My least favorite tour is an easy choice: This one in the spring of 2021. I was waffling about whether to do the tour right up until a day or two before my wife drove me to the Georgia coast to start what was supposed to be a coast-to-coast trip.

I lasted eleven days, crossing Georgia, Alabama, and Mississippi. I woke up on the last morning, and knew I was finished. I quickly arranged to rent a U-Haul truck and immediately drove back home to Kentucky. I felt a combination of relief that I'd ended it, and sadness that maybe I "didn't have it" anymore.

I think a few things went wrong. The biggest problem was that I was so preoccupied with work stuff that I could never be relaxed enough to enjoy the riding. Also, it was the height of COVID, and I was worried about that.
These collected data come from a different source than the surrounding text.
-- ==== Sys2Proof/Laws/PerInstr.lean ====
section
/-! SUPPORT. Per command, as syntax: its word has its opcode in OPC and its operand in OPND (30_encoding.md R86, R94). -/

namespace Sys2Proof.Laws.Fields

/-- The two fields of the word of a command. -/
def Statement (i : Instr) : Prop :=
  opcField (encode i) = opcodeOf i ∧ (i.wellFormed = true → opndField (encode i) = operandOf i)

theorem opcField_encode (i : Instr) : opcField (encode i) = opcodeOf i :=
  Machine.extract_lowest _ _

theorem opndField_encode (i : Instr) : opndField (encode i) = operandOf i % 2 ^ 24 := by
  unfold opndField encode
  rw [show (BitVec.ofNat 24 (operandOf i) ++ opcodeOf i).extractLsb' 8 24 =
    (BitVec.ofNat 24 (operandOf i)).extractLsb' 0 24 from Machine.extract_append_high _ _ 0, Machine.extract_full]
  simp

theorem nop : Statement .nop := ⟨opcField_encode _, fun _ => opndField_encode _⟩

theorem hash (n : Nat) : Statement (.hash n) :=
  ⟨opcField_encode _, fun h => by
    rw [opndField_encode]
    exact Nat.mod_eq_of_lt (of_decide_eq_true h)⟩

theorem find (n : Nat) : Statement (.find n) :=
  ⟨opcField_encode _, fun h => by
    rw [opndField_encode]
    exact Nat.mod_eq_of_lt (of_decide_eq_true h)⟩

theorem incr (idx : Nat) : Statement (.incr idx) :=
  ⟨opcField_encode _, fun h => by
    rw [opndField_encode]
    exact Nat.mod_eq_of_lt (of_decide_eq_true h)⟩

theorem count (n : Nat) : Statement (.count n) :=
  ⟨opcField_encode _, fun h => by
    rw [opndField_encode]
    exact Nat.mod_eq_of_lt (of_decide_eq_true h)⟩

theorem topk : Statement .topk := ⟨opcField_encode _, fun _ => opndField_encode _⟩

theorem rdbkt (idx : Nat) : Statement (.rdbkt idx) :=
  ⟨opcField_encode _, fun h => by
    rw [opndField_encode]
    exact Nat.mod_eq_of_lt (of_decide_eq_true h)⟩

end Sys2Proof.Laws.Fields
end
And frankly, I just didn't like the deep south that much, at least not on this tour.

It's the only bicycle tour I've ever done where I can barely remember anything about it without looking at the journal.

I've enjoyed every other tour I've done. I think the key is to be in the right frame of mind, and not start the trip with a lot of worries and unfinished business. And for me, I also need spontaneity and the chance to see new things. So I suppose that means my favorite tour was my biggest: Three months and 6,500 miles, after I'd quit my job and didn't know what I would do after I finished the tour, or how long I would be gone. If I hadn't met my future wife on the tour, who knows - maybe I'd have been one of those people who tour for years without stopping. I'd really gotten into the nomadic lifestyle for those three months. I was even enjoying camping. And I've never been so fit. I miss that.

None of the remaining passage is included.